■ TASK ITEM ■
Start at the line with "if p = pic1Cmd then .picCmd .master" in the records below, stop at the line with "def isDecoded (p", and return every line in that span exactly, the two end lines included.

■ DATA SECTION ■
= Beginning of Section =
-- ==== Sys2Proof/Machine/Operands.lean ====
section
/-! DEFINITION. What an operand stands for: a line and its target (41_pic_controller.md R126), a vector
and its class (43_dispatcher.md R150), a port and the device that decodes it (20_memory.md R62), the
fields of a gate (30_encoding.md R97), a vector formed by a controller (00_scope.md R18), an entry of a
constant table (20_memory.md R76). -/

namespace Sys2Proof.Machine

/-- What `LineTarget` of R126 returns. -/
structure LineTarget where
  data : Half
  cmd : Half
  idx : Nat
  chip : Chip
  deriving DecidableEq, Repr

/-- `LineTarget(line)` of R126; `none` is its `BAD_LINE`. -/
def lineTarget (line : Byte) : Option LineTarget :=
  if 15 < line.toNat then none
  else if line.toNat < 8 then some ⟨pic1Data, pic1Cmd, line.toNat, .master⟩
  else some ⟨pic2Data, pic2Cmd, line.toNat - 8, .slave⟩

/-- The tagged variant of R150. -/
inductive VectorClass where
  | keyboardIrq
  | otherIrq (line : Byte)
  | cpuFault (vector : Word)
  deriving DecidableEq, Repr

/-- `vector - 32`, evaluated only for 32 to 47 (R15). -/
def vectorLine (vector : Word) : Byte := (vector - irqBase).setWidth 8

/-- `Classify(vector)` of R150 (R19): 33 is tested before the range. -/
def classify (vector : Word) : VectorClass :=
  if vector = kbdVector then .keyboardIrq
  else if irqBase ≤ vector ∧ vector ≤ irqLast then .otherIrq (vectorLine vector)
  else .cpuFault vector

/-- The devices of the decoded ports (R62). -/
inductive PortDevice where
  | picCmd (c : Chip)
  | picData (c : Chip)
  | kbdData
  | kbdStatus
  | undecoded
  deriving DecidableEq, Repr

/-- All 16 address bits are decoded (R62). -/
def decodePort (p : Half) : PortDevice :=
  if p = pic1Cmd then .picCmd .master
  else if p = pic1Data then .picData .master
  else if p = pic2Cmd then .picCmd .slave
  else if p = pic2Data then .picData .slave
  else if p = kbdDataPort then .kbdData
  else if p = kbdStatusPort then .kbdStatus
  else .undecoded

/-- `p` is in the decoded set `DEC` of R62. -/
def isDecoded (p : Half) : Bool := decodePort p != .undecoded

/-- A word access at `p` covers the byte ports `p` and `(p + 1) mod 65536` (R64). -/
def coversDecoded (p : Half) : Bool := isDecoded p || isDecoded (p + 1)

/-- `{handler[31:16], attributes, 0x00, KERNEL_CS, handler[15:0]}` (R97, R140). -/
def packGate (handler : Word) (attributes : Byte) : Gate :=
  highHalf handler ++ attributes ++ 0x00#8 ++ kernelCs ++ lowHalf handler

/-- `{g[63:48], g[15:0]}`, the handler address of a gate (R97). -/
def gateHandler (g : Gate) : Word := joinHalves (g.extractLsb' 48 16) (g.extractLsb' 0 16)

/-- `g[47:40]`, the attribute byte (R97). -/
def gateAttrOf (g : Gate) : Byte := g.extractLsb' 40 8

/-- `g[39:32]`, the reserved zero byte (R97). -/
def gateZeroOf (g : Gate) : Byte := g.extractLsb' 32 8

/-- `g[31:16]`, the selector (R97). -/
def gateSelectorOf (g : Gate) : Half := g.extractLsb' 16 16

/-- `P`, bit 7 of an attribute byte (R98). -/
def attrPresent (a : Byte) : Bool := a.getLsbD 7

/-- `DPL`, bits 6:5 of an attribute byte (R98). -/
def attrDpl (a : Byte) : BitVec 2 := a.extractLsb' 5 2

/-- `S`, bit 4 of an attribute byte (R98). -/
def attrS (a : Byte) : Bool := a.getLsbD 4

/-- `TYPE`, bits 3:0 of an attribute byte (R98). -/
def attrType (a : Byte) : BitVec 4 := a.extractLsb' 0 4

/-- `(OFF & 0xF8) | i` (R18). -/
def formVector (off : Byte) (i : Nat) : Byte := (off &&& 0xF8) ||| BitVec.ofNat 8 i

/-- `TRAMP[i]`; the callers keep `i` below 48 (R76). -/
def trampAt (c : Config) (i : Nat) : Word := (c.tramp[i]?).getD 0

/-- The `w` in 0 to 47 with `TRAMP[w] = h`, the lowest if the table is not injective (log 20). -/
def trampIndex (c : Config) (h : Word) : Option Nat :=
  (List.range populatedCount).find? fun w => trampAt c w == h

/-- `KBD_MAP[i]` for a 7-bit `i` (R76). -/
def keyChar (c : Config) (i : BitVec 7) : Byte := (c.kbdMap[i.toNat]?).getD 0

/-- The text of a record's `name`: `EXC_NAME[i]`, or `UNKNOWN` (R101, R190). -/
def DiagName.text (c : Config) : DiagName → String
  | .index i => (c.excName[i.toNat]?).getD ""
  | .unknown => "UNKNOWN"

/-- The name of a fatal vector, the guarded lookup of 43_dispatcher.md R152. -/
def diagName (v : Word) : DiagName := if v ≤ excLast then .index (v.setWidth 5) else .unknown

end Sys2Proof.Machine
end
= End of Section =
■ SOLUTION FOR THIS EXERCISE ■
  if p = pic1Cmd then .picCmd .master
  else if p = pic1Data then .picData .master
  else if p = pic2Cmd then .picCmd .slave
  else if p = pic2Data then .picData .slave
  else if p = kbdDataPort then .kbdData
  else if p = kbdStatusPort then .kbdStatus
  else .undecoded

/-- `p` is in the decoded set `DEC` of R62. -/
def isDecoded (p : Half) : Bool := decodePort p != .undecoded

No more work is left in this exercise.